Although the scene \# looks like a numerical value, ***DO NOT load them as numerical numbers***. There are multiple formats to represent floating values, and depending on these formats, the values may be changed to similar but distinct float values. For example, `2.94605809128631` can be adjusted to

In [None]:
2.94605809128631  # Double-precision float (float 64)
2.946058  # Single precision float (float 32)
2.945  # half-precision float (float 16)

In Python, we often don't need to explicitly specify data types because Python is capable of automatically inferring the appropriate types. However, there are cases in which Python may misinterpret and break the data, and identifying this type of error is notoriously difficult.

Keeping this in mind, let's load the data with pandas. If you load the data with `pandas.read_csv` API, it will infer the data types of the table columns, which may break the data. Thus, we **must** specify the data types. This can be done with `dtype` argument of the API. See [documentation](https://pandas.pydata.org/docs/reference/api/pandas.read_csv.html) for how to specify data types.

In [None]:
# Assignment:
# By using pandas.DataFrame.to_csv API, load the data from the following URL, and save it as `data_table` with the column data types being appropriately specified.
#
import pandas as pd
import numpy as np

data_url = "https://raw.githubusercontent.com/skojaku/adv-net-sci-course/main/data/charactersPerScene-tidied.csv"
data_table = ...  # specify the data types

In [None]:
# Test Data type
assert np.all([isinstance(s, str) for s in data_table["character"].values])
assert np.all([isinstance(s, str) for s in data_table["scene"].values])
display(data_table)

The dataset includes information on all episodes. Let's narrow our focus to a specific episode.

In [None]:
# Assignment: Select the episode you like
episode = 3 # change or keep the value.
data_table = data_table.query(f"episode=={episode}")

## Network construction

Star Wars social network consists of nodes representing the characters and edges representing their *co-appearances* in the same scene. In other words, we place edges between characters if they appear in the same scene.
We can think of the network as a *one-mode projection* of a bipartite network consisting of characters and scenes projected on the character mode. For instance, let's consider the bipartite network.

![](https://toreopsahl.files.wordpress.com/2009/04/fig1_twomode_half.png?w=271&zoom=2)

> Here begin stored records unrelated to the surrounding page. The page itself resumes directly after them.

-- ==== Sys2Proof/Word.lean ====
section
/-! DEFINITION. The word types of the block and the exact rational the setup registers hold. -/

namespace Sys2Proof

/-- One byte of the configuration image (`20_memory.md` R60). -/
abbrev Byte := BitVec 8

/-- The `s32` datapath word (`00_scope.md` R10, `W = 32`); also the `u32` registers. -/
abbrev Word := BitVec 32

/-- The `s64` envelope level and filter accumulator (`LEVEL_W`, `ACC_W`). -/
abbrev Wide := BitVec 64

/-- An exact non-negative rational `num / den`, kept unreduced: what `VS.sps` holds (`10_state.md` R41). -/
structure Ratio where
  num : Nat
  den : Nat
deriving DecidableEq, Repr, Inhabited

end Sys2Proof
end

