-- ==== Sys2Proof/Machine/Env.lean ====
section
/-! DEFINITION. The envelope unit, ENV family (`41_envelope.md`). -/

namespace Sys2Proof.Machine

/-- A value scaled to a level: `x << 15` in `LEVEL_W` bits (`41_envelope.md` R171). -/
def toLevel (x : Word) : Wide := x.signExtend 64 <<< Config.levelShift

/-- The registers after `ENV.RESET` (`41_envelope.md` R172). -/
def envResetRegs (E : Envelope) : EnvRegs := ⟨toLevel E.start, 0, 1, 0, 0⟩

/-- Segment `k` of an envelope that has segments, the index clamped to the last one (`41_envelope.md` R173;
log 23). -/
def Envelope.segAt (E : Envelope) (k : Nat) : Segment :=
  (E.segs[min k (E.segs.length - 1)]?).getD ⟨0, 0⟩

/-- `thr = (dur * period) >> 16`, the product exact (`41_envelope.md` R174). -/
def envThreshold (dur : BitVec 16) (period : Word) : Word :=
  BitVec.ofNat 32 ((dur.toNat * period.toNat) >>> 16)

/-- `delta` toward the target, or 0 when the threshold has already passed (`41_envelope.md` R173, R175). -/
def envDelta (target level : Wide) (thr ticks : Word) : Wide :=
  if ticks.toNat < thr.toNat then
    BitVec.ofInt 64 (tdiv (target.toInt - level.toInt) ((thr.toNat - ticks.toNat : Nat) : Int))
  else 0

/-- The advance to the next segment (`41_envelope.md` R173): the level is the current segment's peak, threshold and
delta are read at the index after the advance. -/
def envAdvance (E : Envelope) (r : EnvRegs) (period : Word) : EnvRegs :=
  let level := toLevel (E.segAt r.idx.toNat).peak
  let idx := min (r.idx.toNat + 1) (E.segs.length - 1)
  let seg := E.segAt idx
  let thr := envThreshold seg.dur period
  ⟨level, envDelta (toLevel seg.peak) level thr r.ticks, thr, BitVec.ofNat 8 idx, r.ticks⟩

/-- One evaluation: the value and the registers after it (`41_envelope.md` R173, R176, R177). `ENV[e].ticks` never wraps
in a legal render (`10_state.md` R51); `ENV.EVAL` performed by itself can count beyond 2^32 - 1, and the register then
wraps to 0 (DESIGN CHOICE, log 37). -/
def envEvalRegs (E : Envelope) (r : EnvRegs) (period : Word) : Word × EnvRegs :=
  if E.segs.isEmpty then (E.start, r)
  else
    let q := if r.thr.toNat ≤ r.ticks.toNat then envAdvance E r period else r
    let level := q.level + q.delta
    (((level - q.delta).sshiftRight Config.levelShift).setWidth 32,
      { q with level := level, ticks := q.ticks + 1 })

/-- `ENV.RESET(e)` in the voice being rendered. -/
def State.envReset (s : State) (e : Role) : State :=
  s.setEnvRegs e (envResetRegs (s.voice.envelope e))

/-- `ENV.EVAL(e, period)` in the voice being rendered: the value and the state after it. -/
def State.envEval (s : State) (e : Role) (period : Word) : Word × State :=
  let r := envEvalRegs (s.voice.envelope e) (s.env.get e) period
  (r.1, s.setEnvRegs e r.2)

/-- `ENV.RESET` (`41_envelope.md` R172); `e` is latched. -/
def execEnvReset (s : State) : Host.Outcome State Fault Refusal :=
  .next (s.envReset s.io.role)

/-- `ENV.EVAL` (`41_envelope.md` R173); `e` and `period` are latched, and so is the value. -/
def execEnvEval (s : State) : Host.Outcome State Fault Refusal :=
  let r := s.envEval s.io.role s.io.period
  .next (r.2.setIo { s.io with value := r.1 })

end Sys2Proof.Machine
end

In the figure, the blue and orange nodes represent the characters and scenes, respectively. The Start Wars social network can be constructed by placing an edge between the blue nodes (characters) and removing the orange nodes (scene). An edge is weighted by the number of times two characters co-appear in the same scene.

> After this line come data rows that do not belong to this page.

-- ==== Sys2Proof/Machine/Fetch.lean ====
section
/-! DEFINITION. Where a step takes its instruction from: a code from the command register, a row of the image from
`IMG` at the cursor (log 2). -/

namespace Sys2Proof.Machine

/-- The written bytes of the image from an address on, at most `n`: none of them beyond the first byte that holds no
value. -/
def imageBytes (m : Image) : Nat → Nat → List Byte
  | _, 0 => []
  | a, n + 1 =>
    match m.read a with
    | some b => b :: imageBytes m (a + 1) n
    | none => []

/-- The bytes at a place: the command register, or what remains of the image at the cursor, up to the longest row. -/
def fetchBytes (place : Place) (s : State) : List Byte :=
  if place = .operation then [s.cmd]
  else imageBytes s.img s.cfg.pos.toNat (min longestRow s.remaining)

/-- A word of the table put where the next step takes its instruction from. -/
def placeWord (s : State) (nbits w : Nat) : State :=
  let place := tablePlace nbits w
  let bytes := tableBytes nbits w
  if place = .operation then (s.setCmd (bytes.headD 0)).setPending (some .operation)
  else
    ((s.setImg (s.img.writeBytes s.cfg.pos.toNat bytes)).setCfg
      { s.cfg with len := s.cfg.pos + BitVec.ofNat 32 bytes.length }).setPending (some place)

end Sys2Proof.Machine
end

![](https://toreopsahl.files.wordpress.com/2009/04/fig1_twomode_simple.png?w=271&zoom=2)

Operationally, let's construct the bipartite network in the following steps:
1. Normalize data
2. Construct the adjacency matrix $B$ of the bipartite network, where rows and columns correspond to characters and scenes, respectively.
3. One-mode projection by $B B^\top$

### Step 1

In [None]:
# Data normalization
character_names, character_ids = np.unique(data_table["character"], return_inverse=True)
scene_names, scene_ids = np.unique(data_table["scene"], return_inverse=True)

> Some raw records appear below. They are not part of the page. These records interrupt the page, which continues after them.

/-! ## Commands -/

/-- `CMD.LOAD` where it is accepted: it ends in `IDLE`, not busy and not done, with a legal configuration, or in
`ERROR` with `E_RESERVED` and no configuration (empty slots and a loop region 0, 0: log 6); the output, the image and
the working registers stay, except that the fatal entry clears the output length and that both sample buffers, which
hold no value from the start of a command, are no buffer (log 6). -/
def Obligations.CommandLoad : Prop :=
  ∀ s : State, s.acceptsWork = true → s.written 0 →
    ∃ t, exec .cmdLoad s = .next t ∧
      t = (((((((s.setCfg { t.cfg with len := s.cfg.len, loopCount := s.cfg.loopCount }).setWarn t.warnCount
        t.warnMask).setStatus t.status).setSeq { s.seq with state := t.seq.state }).setErrCause t.errCause).setOutLen
          t.outLen).setVb Buffer.blank).setMb Buffer.blank ∧
      t.status.busy = false ∧ t.status.done = false ∧
      ((t.seq.state = .idle ∧ t.status.error = s.status.error ∧ t.errCause = s.errCause ∧ t.outLen = s.outLen ∧
          t.cfg.legal = true) ∨
        (t.seq.state = .error ∧ t.status.error = true ∧ t.errCause = 0x11 ∧ t.outLen = 0 ∧
          (∀ v, t.isValid v = false) ∧ t.cfg.loopBegin = 0 ∧ t.cfg.loopEnd = 0)) ∧
      (s.nibblesLegal → t.seq.state = .idle)

/-- Reading back what the writer wrote: `CMD.LOAD` of a written patch gives that patch with its envelopes normalised,
no warning, and the cursor at the end. -/
def Obligations.PatchRoundTrip : Prop :=
  ∀ (s : State) (c : Cfg) (bytes : List Byte), c.carried = true → writePatch c = .ok bytes →
    s.acceptsWork = true → s.cfg.len.toNat = bytes.length → (∀ k < bytes.length, s.img.read k = bytes[k]?) →
    ∃ t, exec .cmdLoad s = .next t ∧ t.seq.state = .idle ∧ t.status = { s.status with warn := false, done := false } ∧
      t.warnCount = 0 ∧ t.warnMask = 0 ∧
      t.cfg = { slot := c.slot.map fun x => if x.valid then ⟨true, x.voice.normalise⟩ else x
                loopBegin := c.loopBegin, loopEnd := c.loopEnd, loopCount := s.cfg.loopCount
                pos := s.cfg.len, len := s.cfg.len, trunc := false }

/-- `CMD.RENDER` where it is accepted: a configuration that breaks the list of R154 in a valid slot (a partial of
amplitude 0, more than ten partials, a pole count above 4, an envelope without segments whose start and end differ)
raises `E_RESERVED`; an output too long for the platform, or a mix or voice buffer that it cannot supply, raises `E_FAIL`
(log 16, log 17); and any other ends in `DONE` with the output length; a fatal entry leaves no mix buffer, an empty patch none either, and no render leaves a voice
buffer (log 6); the configuration, the image and the warnings are as before in every case. -/
def Obligations.CommandRender : Prop :=
  ∀ s : State,
    let sound := fun E : Envelope => E.segs = [] → E.start = E.stop
    let pair := fun p : EnvPair => p.present = true → sound p.first ∧ sound p.second
    (s.cfg.legal = true ↔ ∀ v, s.isValid v = true →
      let V := s.voiceOf v
      sound V.frequency ∧ sound V.amplitude ∧ pair V.pitchLfo ∧ pair V.amplitudeLfo ∧ pair V.gate ∧
        (∀ p ∈ V.partials, p.amplitude ≠ 0) ∧ V.partials.length ≤ 10 ∧
        (V.filterPresent = true → V.filter.ff.count.toNat ≤ 4 ∧ V.filter.fb.count.toNat ≤ 4 ∧
          (V.filter.cutoffPresent = true → sound V.filter.cutoff))) ∧
    (s.acceptsWork = true →
      let L := mixLengths s.cfg
      let total := L.single.toNat + (s.cfg.loopEnd.toNat - s.cfg.loopBegin.toNat) * (L.reps.toNat - 1)
      ∃ t, exec .cmdRender s = .next t ∧
        t.cfg = s.cfg ∧ t.img = s.img ∧ t.warnCount = s.warnCount ∧ t.warnMask = s.warnMask ∧ t.cmd = s.cmd ∧
        t.pending = s.pending ∧ t.io = s.io ∧ t.ldr = s.ldr ∧ t.status.busy = false ∧
        t.status.warn = s.status.warn ∧ t.vb = Buffer.blank ∧
        if s.cfg.legal = false then
          t.errCause = 0x11 ∧ t.seq.state = .error ∧ t.status.error = true ∧ t.status.done = false ∧
            t.outLen = 0 ∧ t.mb = Buffer.blank
        else if tenIndices.all (fun v => !s.isValid v) then
          t = ((((s.setOutLen 0).setSeq { s.seq with state := .done }).setStatus
            { s.status with busy := false, done := true }).setVb Buffer.blank).setMb Buffer.blank
        else if outFits Config.params total = true ∧ Config.params.supplies total = true ∧
            (∀ v, s.isValid v = true → (s.voiceOf v).supplied Config.params = true) then
          t.seq.state = .done ∧ t.status.done = true ∧ t.status.error = s.status.error ∧
            t.errCause = s.errCause ∧ t.outLen.toNat = total ∧ t.mb.words.length = total
        else
          t.errCause = 0x12 ∧ t.seq.state = .error ∧ t.status.error = true ∧ t.status.done = false ∧
            t.outLen = 0 ∧ t.mb = Buffer.blank)

/-- Every word of a finished output is in the 16-bit range, for any parameters, any configuration, any state of the
working registers and any content of the pool; the instruction is the case of this implementation's parameters. -/
def Obligations.OutputClipped : Prop :=
  (∀ s : State, exec .cmdRender s = finish (cmdRender Config.params s)) ∧
  ∀ (P : Params) (s t : State), s.acceptsWork = true → finish (cmdRender P s) = .next t → t.seq.state = .done →
    ∀ i, i < t.outLen.toNat → ∃ x, t.mb.read i = some x ∧ inRange16 x

/-- A render depends on nothing but the configuration, the parameters and the tables: not on working registers, not on
what either buffer held, not on the pool, not on the image. Whether a buffer is supplied depends on its size alone
(log 17). The instruction is the case of this implementation's
parameters. -/
def Obligations.RenderDependsOnConfiguration : Prop :=
  (∀ s : State, exec .cmdRender s = finish (cmdRender Config.params s)) ∧
  ∀ (P : Params) (s u : State), s.acceptsWork = true → u.acceptsWork = true → s.cfg.slot = u.cfg.slot →
    s.cfg.loopBegin = u.cfg.loopBegin → s.cfg.loopEnd = u.cfg.loopEnd → s.cfg.loopCount = u.cfg.loopCount →
    ∃ t w, finish (cmdRender P s) = .next t ∧ finish (cmdRender P u) = .next w ∧
      t.seq.state = w.seq.state ∧ t.outLen = w.outLen ∧ t.status.done = w.status.done ∧
      (t.status.done = true → ∀ i, i < t.outLen.toNat → t.mb.read i = w.mb.read i)

/-- `CMD.RESET` where it is accepted, and every command where it is not: refused, it changes nothing. A host write to
`CMD` is accepted exactly for a code 0x01 to 0x03 in the states of that command, while the block is not busy and no
accepted command waits, and any other changes nothing. From the moment one is accepted until its step (log 24), while
the block is busy, and outside IDLE, DONE and ERROR, every host write is refused. -/
def Obligations.CommandResetAndRefused : Prop :=
  ∀ s : State,
    (s.acceptsReset = true → ∃ t, exec .cmdReset s = .next t ∧ t = State.reset.setPool s.pool ∧
      t.seq.state = .idle ∧ t.status = ⟨false, false, false, false⟩ ∧ t.errCause = 0 ∧ t.outLen = 0 ∧
      (∀ v, t.isValid v = false) ∧ t.cfg.loopCount = 1) ∧
    (s.acceptsReset = false → exec .cmdReset s = .next s) ∧
    (s.acceptsWork = false → exec .cmdLoad s = .next s ∧ exec .cmdRender s = .next s) ∧
    (s.seq.state = .error → s.acceptsWork = false ∧ (s.status.busy = false → s.acceptsReset = true)) ∧
    (s.status.busy = true → s.acceptsWork = false ∧ s.acceptsReset = false) ∧
    (∀ code : Byte,
      let taken := s.status.busy = false ∧ s.pending = none ∧
        ((code = 0x01 ∨ code = 0x02) ∧ (s.seq.state = .idle ∨ s.seq.state = .done) ∨
          code = 0x03 ∧ (s.seq.state = .idle ∨ s.seq.state = .done ∨ s.seq.state = .error))
      (taken → s.hostCommand code = (s.setCmd code).setPending (some .operation)) ∧
      (¬ taken → s.hostCommand code = s)) ∧
    (s.seq.state = .loading ∨ s.seq.state = .rendering →
      (∀ w, s.hostWrite w = s) ∧ ∀ bytes, s.hostImage bytes = s) ∧
    (s.status.busy = true ∨ s.pending ≠ none → s.hostStatus.busy = true ∧
      (∀ code, s.hostCommand code = s) ∧ (∀ w, s.hostWrite w = s) ∧ ∀ bytes, s.hostImage bytes = s)

/-! ## The rows of the image by themselves -/

/-- The rows of waveform ids, slots, envelope records and pairs: what each consumes and fills (log 4; blank records:
log 6; `ldr.left` stops at 0: log 22); a waveform byte from 5 on is Off. A step at a place where the image cuts the row
(R63) is the row with its missing fields 0, ending at the end of the image with the mark, and at a slot or a pair the
operation's own answer to an empty image. -/
def Obligations.RecordRows : Prop :=
  ∀ (s : State) (v w n : Byte) (start stop : Word) (dur peak : BitVec 16),
    let took := fun x : Waveform => (s.advance 1).setIo { s.io with env1 := { s.io.env1 with waveform := x } }
    exec .wfOff s = .next (took .off) ∧ exec .wfSquare s = .next (took .square) ∧
    exec .wfSine s = .next (took .sine) ∧ exec .wfSaw s = .next (took .saw) ∧
    exec .wfNoise s = .next (took .noise) ∧
    (5 ≤ w.toNat → exec (.wfReservedAsOff w) s = .next (took .off)) ∧
    exec .imgSlotEmpty s = .next ((s.advance 1).setSlot s.ldr.slot Slot.blank) ∧
    exec (.imgSlotVoice v) s = .next (s.setSlot s.ldr.slot ⟨true, s.voiceOf s.ldr.slot⟩) ∧
    exec (.imgEnvHeader w start stop n) s = .next (((s.advance 10).setIo
      { s.io with env1 := ⟨waveformOf w.toNat, start, stop, []⟩ }).setLdr { s.ldr with left := n }) ∧
    exec (.imgSegment dur peak) s = .next (((s.advance 4).setIo
      { s.io with env1 := { s.io.env1 with segs := s.io.env1.segs ++ [⟨dur, BitVec.ofNat 32 peak.toNat⟩] } }).setLdr
        { s.ldr with left := BitVec.ofNat 8 (s.ldr.left.toNat - 1) }) ∧
    exec .imgPairAbsent s = .next ((s.advance 1).setIo
      { s.io with present := false, env1 := Envelope.blank, env2 := Envelope.blank }) ∧
    exec (.imgPairPresent v) s = .next (s.setIo { s.io with present := true }) ∧
    exec (.imgCutoffEnv n) s = .next (((s.advance 1).setIo { s.io with env1 := ⟨.off, 0, 0, []⟩ }).setLdr
      { s.ldr with left := n }) ∧
    (s.pending = some .waveform → s.remaining = 0 → step s = exec .wfOff (s.cutBefore 1)) ∧
    (s.pending = some .slot → s.remaining = 0 → step s = exec .cfgSlot (s.setPending none)) ∧
    (s.pending = some .pair → s.remaining = 0 → step s = exec .cfgOptpair (s.setPending none)) ∧
    (s.pending = some .cutoff → s.remaining = 0 → step s = exec (.imgCutoffEnv 0) (s.cutBefore 1)) ∧
    (s.pending = some .segment →
      (s.remaining < 2 → step s = exec (.imgSegment 0 0) (s.cutBefore 4)) ∧
      (s.holds (bytes16 dur) → s.remaining < 4 → step s = exec (.imgSegment dur 0) (s.cutBefore 4))) ∧
    (s.pending = some .envHeader →
      (s.remaining = 0 → step s = exec (.imgEnvHeader 0 0 0 0) (s.cutBefore 10)) ∧
      (s.holds [w] → s.remaining < 5 → step s = exec (.imgEnvHeader w 0 0 0) (s.cutBefore 10)) ∧
      (s.holds (w :: bytes32 start) → s.remaining < 9 → step s = exec (.imgEnvHeader w start 0 0) (s.cutBefore 10)) ∧
      (s.holds (w :: bytes32 start ++ bytes32 stop) → s.remaining < 10 →
        step s = exec (.imgEnvHeader w start stop 0) (s.cutBefore 10)))

/-- The rows of fields: smart integers (latched), partials (appended to the list the slot holds, none after a tenth:
log 22), echo, times, loop region. A step at a place where the image cuts the row (R63; a smart integer cut after the
first of its two bytes: log 14) reads the missing fields as 0, as the operation of the record does. -/
def Obligations.FieldRows : Prop :=
  ∀ (s : State) (v7 : BitVec 7) (v15 : BitVec 15) (a p d : Smart) (x y : BitVec 16),
    let v := s.ldr.slot
    let V := s.voiceOf v
    exec (.usmart1 v7) s = .next ((s.advance 1).setIo { s.io with smart := BitVec.ofNat 32 v7.toNat }) ∧
    exec (.usmart2 v15) s = .next ((s.advance 2).setIo { s.io with smart := BitVec.ofNat 32 v15.toNat }) ∧
    exec (.ssmart1 v7) s = .next ((s.advance 1).setIo { s.io with smart := BitVec.ofInt 32 (v7.toNat - 64) }) ∧
    exec (.ssmart2 v15) s = .next ((s.advance 2).setIo { s.io with smart := BitVec.ofInt 32 (v15.toNat - 16384) }) ∧
    (V.partials.length < 10 → exec (.imgPartial a p d) s = .next
      ((s.advance ((encodeSmart a).length + (encodeSmart p).length + (encodeSmart d).length)).mapVoice v
        fun V => { V with partials := V.partials ++ [⟨BitVec.ofInt 15 (unsignedSmart a),
          BitVec.ofInt 16 (signedSmart p), BitVec.ofInt 15 (unsignedSmart d)⟩] })) ∧
    (10 ≤ V.partials.length → exec (.imgPartial a p d) s = .next s) ∧
    exec (.imgPartialEnd a) s = .next (s.advance (encodeSmart a).length) ∧
    exec (.imgEcho a d) s = .next ((s.advance ((encodeSmart a).length + (encodeSmart d).length)).mapVoice v
      fun V => { V with echoDelay := BitVec.ofInt 15 (unsignedSmart a)
                        echoMix := BitVec.ofInt 15 (unsignedSmart d) }) ∧
    exec (.imgTimes x y) s = .next ((s.advance 4).mapVoice v fun V => { V with duration := x, start := y }) ∧
    exec (.imgLoop x y) s = .next
      (s.setCfg { s.cfg with loopBegin := x, loopEnd := y, pos := s.cfg.pos + 4 }) ∧
    (s.pending = some .times → s.remaining < 4 → step s = exec .cfgTimes (s.setPending none)) ∧
    (s.pending = some .loop → s.remaining < 4 → step s = exec .cfgLooprec (s.setPending none)) ∧
    (∀ rest, cutSmart rest →
      let t := (s.setPending none).truncate
      let more := fun e : Partial => Host.Outcome.next (t.mapVoice v fun V => { V with partials := V.partials ++ [e] })
      (s.pending = some .usmart ∨ s.pending = some .ssmart → s.ends rest →
        step s = .next (t.setIo { s.io with smart := 0 })) ∧
      (s.pending = some .echo → s.ends rest ∨ s.ends (encodeSmart d ++ rest) →
        step s = exec .cfgEchorec (s.setPending none)) ∧
      (s.pending = some .oscillator → s.ends rest ∨ s.ends (encodeSmart a ++ rest) ∧ a.isZero = false ∨
          s.ends (encodeSmart a ++ encodeSmart p ++ rest) ∧ a.isZero = false →
        10 ≤ V.partials.length → step s = .next (s.setPending none)) ∧
      (s.pending = some .oscillator → V.partials.length < 10 →
        (s.ends rest → step s = .next t) ∧
        (a.isZero = false → s.ends (encodeSmart a ++ rest) →
          step s = more ⟨BitVec.ofInt 15 (unsignedSmart a), 0, 0⟩) ∧
        (a.isZero = false → s.ends (encodeSmart a ++ encodeSmart p ++ rest) →
          step s = more ⟨BitVec.ofInt 15 (unsignedSmart a), BitVec.ofInt 16 (signedSmart p), 0⟩)))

character_table = pd.DataFrame(
    {
        "character_id": np.arange(len(character_names), dtype=int),
        "name": character_names,
    }
)
scene_table = pd.DataFrame(
    {"scene_id": np.arange(len(scene_names), dtype=int), "scene_number": scene_names}
)

n_characters = character_table.shape[0]
n_scenes = scene_table.shape[0]

### Step 2

In [None]:
# Assignment:
# Construct the adjacency matrix B of the bipartite network, where
# B[i,j] = 1 if character i appears at scene j. Otherwise B[i,j] = 0.
#
# Hint: You can use the `character_ids` and `scene_ids` generated in the data normalization step.
#
from scipy import sparse

B = ...

In [None]:
# Test
assert B.shape[0] == n_characters
assert B.shape[1] == n_scenes
assert B.sum() == data_table.shape[0]

### Step 3

In [None]:
# Assignment:
# Create the Star Wars social network A by projecting the bipartite network B on the character mode (one-mode projection).
#
# Think about the matrix operation corresponding to the one-mode projection.
#
A = ...

In [None]:
# Test
import scipy

assert A.shape[0] == B.shape[0]
assert A.shape[1] == B.shape[0]

vals = scipy.linalg.svdvals(sparse.csr_matrix(B).toarray())
assert np.isclose(sparse.csr_matrix(A).trace(), np.sum(vals**2))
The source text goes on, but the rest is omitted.